The resulting layout can be used for visualization. It can be interpreted as a force-directed layout for graph visualization, where the attraction and repulsion forces are given by the following expressing:
\[\text{Force}_{attr} = \frac{2ab \cdot d_{ij}^{2b-2}}{1 + a d_{ij}^{2b}} \cdot p_{ij} \cdot (y_i - y_j)\]
\[\text{Force}_{rep} = \frac{2b}{ (\epsilon + d_{ik}^2)(1 + a d_{ik}^{2b}) } \cdot \phi \cdot (y_i - y_k)\]
The hyperparameters \(a\) and \(b\) control the balance between attraction and repulsion forces. They are computed by requiring the distribution on low-space to fit desired membership or target probability distribution.
\[(1 + a d^{2b})^{-1} \approx \begin{cases} 1 & \text{if } d \leq \text{min_dist} \\ e^{-(d - \text{min_dist})/\text{spread}} & \text{if } d > \text{min_dist} \end{cases} \]
The Logic Behind the Fit is as follows:
The parameters \texttt{a} and \texttt{b} are computed with a grid search, followed by a second refined grid search around the best values. The user has to specify the \texttt{min_dist} and \texttt{spread} parameters.

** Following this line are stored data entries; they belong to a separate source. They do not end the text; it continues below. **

-- ==== Sys2Proof/Machine/RecState.lean ====
section
/-! DEFINITION. Error records, their sources and the NV ledger (R423 to R450). -/
namespace Sys2Proof.Machine

/-- One error record: the fields of the burgee section (R426) and the record number that its RecordID carries. -/
structure Rec where
  cls : W16
  disp : BitVec 2 := 1
  isolation : Bool := false
  phys : Bool := false
  block : Byte := 0
  source : W16 := 0
  seq : W32 := 0
  time : W64 := 0
  canton : Byte := 0xFF
  cluster : Byte := 0xFF
  tile : Byte := 0xFF
  site : Byte := 0xFF
  index : Byte := 0xFF
  slice : Byte := 0xFF
  job : W16 := 0xFFFF
  temp : W16 := 0
  vcore : W16 := 0
  instr : W16 := 0xFFFF
  stopCause : Byte := 0
  unit : Byte := 0
  opcode : Byte := 0xFF
  afmt : Byte := 0xFF
  bfmt : Byte := 0xFF
  resExp : Byte := 0xFF
  resAct : Byte := 0xFF
  replay : Byte := 0
  classify : Byte := 0
  action : Byte := 0
  step : W64 := 0
  detail0 : W64 := 0
  detail1 : W64 := 0
  occur : W32 := 0
  coalesced : W32 := 0
  dropped : W32 := 0
  related : W64 := 0
  /-- CAPTURE (R429): 256 B where present. -/
  capture : Option (List Byte) := none
  /-- The record's number in this boot, and the boot count (R424); given when the record is framed. -/
  number : BitVec 40 := 0
  boot : BitVec 24 := 0
  deriving DecidableEq, Repr

/-- The unit of a detection (R433): CANTON, CLUSTER, TILE, SITE, BLOCK and INDEX, with DETAIL0 for the memory
class. -/
structure RecUnit where
  cls : W16
  canton : Byte
  cluster : Byte
  tile : Byte
  site : Byte
  block : Byte
  index : Byte
  row : W64
  deriving DecidableEq, Repr

/-- A coalescing run (R433): its class and unit, and the engine time of its first detection. -/
structure RecRun where
  unit : RecUnit
  first : Nat
  deriving DecidableEq, Repr

/-- One record source (R431, R433). -/
structure RecSource where
  seq : W32 := 0
  held : List Rec := []
  dropped : W32 := 0
  coalesced : W32 := 0
  runs : List RecRun := []
  deriving DecidableEq, Repr

/-- One detection that R439 counts: its unit, its powered second and its weight (2 where uncorrected). -/
structure Detection where
  unit : RecUnit
  at_ : Nat
  weight : Nat
  deriving DecidableEq, Repr

/-- One NV-ledger entry that counts (R437). -/
structure LedgerEntry where
  kind : Byte
  src : Byte := 0
  canton : Byte := 0
  sub : Byte := 0xFF
  word : W32 := 0
  poweredS : W32 := 0
  cls : W16 := 0
  outcome : Byte := 0
  aux : W64 := 0
  deriving DecidableEq, Repr

/-- The NV ledger (R437, R438): the entries of the half in use and of the other half, oldest first, and whether the
second half of the flash area is the one in use. -/
structure Ledger where
  a : List LedgerEntry := [{ kind := 8, aux := 1 }]
  b : List LedgerEntry := []
  second : Bool := false
  deriving DecidableEq, Repr

/-- A unit waiting for retirement, or a replay waiting for an idle window (R440, R441). -/
structure PendingUnit where
  unit : RecUnit
  record : Rec
  since : Nat := 0
  deriving DecidableEq, Repr

/-- The error-record path (R431 to R450); its registers stand with the others. -/
structure ErrState where
  /-- Canton controllers and port blocks, by SOURCE code. -/
  sources : SMap RecSource := []
  /-- Records in the ensign complex that wait for the ring, oldest first. -/
  ensign : List Rec := []
  /-- The hoist island's queue for the BMC (R436): the last 256 records, and how many the BMC has read past. -/
  bmc : List Rec := []
  nextNumber : Nat := 0
  detections : List Detection := []
  replays : List PendingUnit := []
  retire : List PendingUnit := []
  ledger : Ledger := {}
  /-- DISP 0 records written and not yet signalled (R435). -/
  unsignalled : Nat := 0
  /-- ERR_POWERED: powered time in seconds (R437). -/
  powered : W64 := 0
  /-- Powered seconds of the last POWERED entry. -/
  poweredAt : W64 := 0
  /-- For each slice, the class and unit of its last fault stop since a RUN that completed with SUCCESS (R444). -/
  lastStop : SMap (Option RecUnit) := []
  /-- For each slice, the record of its last fault stop that the ensign complex has (R443). -/
  stopRec : SMap (Option Rec) := []
  deriving DecidableEq, Repr

end Sys2Proof.Machine
end

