-- ==== Sys2Proof/Machine/Queues.lean ====
section
/-! DEFINITION. The DMA queues of the cluster sequencers (R282, R283). -/
namespace Sys2Proof.Machine

/-- The cluster that runs the piece of an engine row (R282); an unmapped address falls to the host's own cluster. -/
def runner (a : Nat) : Nat :=
  match placeOf a with
  | .bay b o => clusterAt (bayCanton b) (o / 4096 % 48)
  | .cluster k _ => k
  | .tile t _ => clusterOf t
  | .none => clusterAt 40 16

/-- DMA queue q of cluster k. -/
def State.dmaq (s : State) (k q : Nat) : DmaQueue := SMap.get {} (s.cluster k).dmaq q
/-- Replace a DMA queue. -/
def State.setDmaq (s : State) (k q : Nat) (x : DmaQueue) : State :=
  s.setCluster k { s.cluster k with dmaq := SMap.put {} (s.cluster k).dmaq q x }

/-- Put an entry into a DMA queue. -/
def State.pushDma (s : State) (k q : Nat) (e : DmaEntry) : State :=
  let x := s.dmaq k q
  s.setDmaq k q { x with entries := x.entries ++ [e] }

/-- Whether a DMA queue has room for another entry (R282). -/
def State.dmaRoom (s : State) (k q : Nat) : Bool := decide ((s.dmaq k q).entries.length < 16)

/-- n rows of a feeder's oldest open entry have been handled; the entry's first status other than 0 holds. -/
def handleRows (f : Feeder) (n : Nat) (st : Byte) : List DmaEntry → List DmaEntry
  | [] => []
  | e :: es =>
    if e.feeder = f && e.left ≠ 0 then { e with left := e.left - n, status := if e.status = 0 then st else e.status } :: es
    else e :: handleRows f n st es

/-- n rows of a feeder's entry in queue q of cluster k have been handled, the worst with a status. -/
def State.dmaHandled (s : State) (k q : Nat) (f : Feeder) (n : Nat) (st : Byte) : State :=
  let x := s.dmaq k q
  s.setDmaq k q { x with entries := handleRows f n st x.entries }

/-- Entries that the ensign complex's queue of a slice has run and completed in its clusters (R282): the transfer is handled
whole with its command. -/
def State.ensignDone (s : State) (n : Nat) (ks : List Nat) : State :=
  ks.foldl (fun s k =>
    let x := s.dmaq k (16 + n % 8)
    s.setDmaq k (16 + n % 8) { x with doneCount := x.doneCount + 1 }) s

/-- Whether an entry of some feeders stands in any DMA queue. -/
def State.dmaAny (s : State) (f : Feeder → Bool) : Bool :=
  s.clusters.any fun (p : Nat × Cluster) => p.2.dmaq.any fun (q : Nat × DmaQueue) => q.2.entries.any fun e => f e.feeder

/-- Whether an entry of a feeder stands in any DMA queue. -/
def State.dmaLeft (s : State) (f : Feeder) : Bool := s.dmaAny (· = f)

/-- Whether an entry is of port p's refresh. -/
def Feeder.ofPort (p : Nat) : Feeder → Bool
  | .port q _ => q.val = p
  | _ => false

/-! ### Rows for the requests and entries of one transfer -/

/-- Rows of a DMA that one request carries: its cluster, the first row, whether it waits on a nearer path, the address, and
for a write the rows with what the read of each gave. -/
structure DmaGroup where
  k : Nat
  row : Nat
  write : Bool
  near : Bool
  addr : Nat
  body : List (BitVec 512 × Bool) := []
  ends : List RowEnd := []
  deriving DecidableEq, Repr

/-- Rows of a group. -/
def DmaGroup.rows (g : DmaGroup) : Nat := if g.write then g.body.length else 1

/-- Add a group of one row: packets of at most 8 rows, none crossing a 4 KiB boundary of the destination (R207). The last
group is the head of the list. -/
def addDma (gs : List DmaGroup) (x : DmaGroup) : List DmaGroup :=
  match gs with
  | g :: gs' =>
    if g.write && x.write && !g.near && !x.near && g.k = x.k && g.row + g.rows = x.row && g.rows < 8 &&
        g.addr + 64 * g.rows = x.addr && x.addr % 4096 ≠ 0 then
      { g with body := g.body ++ x.body, ends := g.ends ++ x.ends } :: gs'
    else x :: g :: gs'
  | [] => [x]

/-- A piece of a DMA: its cluster, its rows not yet handled, its status. -/
structure Piece where
  k : Nat
  left : Nat
  status : Byte
  deriving DecidableEq, Repr

/-- Note a row of a piece: the first status that is not 0 holds. -/
def addPiece (ps : List Piece) (k left : Nat) (st : Byte) : List Piece :=
  if ps.any fun p => p.k = k then
    ps.map fun p => if p.k = k then { p with left := p.left + left, status := if p.status = 0 then st else p.status } else p
  else ps ++ [⟨k, left, st⟩]

end Sys2Proof.Machine
end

The initial position of he vertices in the low-dimensional space is computed using spectral embedding. We first compute the graph Laplacian
\[ L = D - W \]
where \(D\) is the degree matrix and \(W\) is symmetric the weighted adjacency matrix, where \(W_{ii}\). We then compute the symmetric normalized graph Laplacian
\[ L_{sym} = D^{-1/2} L D^{-1/2} = I - D^{-1/2} W D^{-1/2} \]
The eigenvectors corresponding to the second and third smallest eigenvalues of \(L_{sym}\) are used as the initial positions of the vertices in the low-dimensional space. These vectors are computed using a shifted power iteration method. We implement a block iteration to compute the first largest eigenvectors of the matrix
\[ M = I - L_{sym} = D^{-1/2} W D^{-1/2} \]
This implementation uses a force-directed layout, where nodes are subject to both attraction and repulsion forces. The multiparticle dynamic system is solved using the Verlet integration method. We include a damping factor to slow the system and avoid oscillations, allowing it to approach a steady state. The steady state corresponds to an approximation to a local minimum of the cross-entropy and visualizes the high-dimensional data in a 2D low-dimensional space. We use a standard data set called Swiss Roll to test the implementation. The Swiss Roll is a 3D dataset that is often used to test dimensionality reduction algorithms. It consists of points that are arranged in a spiral shape, and it is designed to be difficult to visualize in 2D without losing important information about the structure of the data.
The example below shows the 3D Swiss Roll data set and the corresponding2D UMAP layout. Both visualizations are interactive and allow you to explore the data by picking and dragging. The 3D visualization was created using Three.js. The 2D visualization was created using D3.js.
The following implementation of UMAP is based on the original paper by McInnes and co-workers, which can be found here. The code optimizes the Cross-Entropy loss function using stochastic gradient descent with negative sampling. The implementation is not optimized for performance, but it is designed to be easy to understand and follow the original algorithm as closely as possible.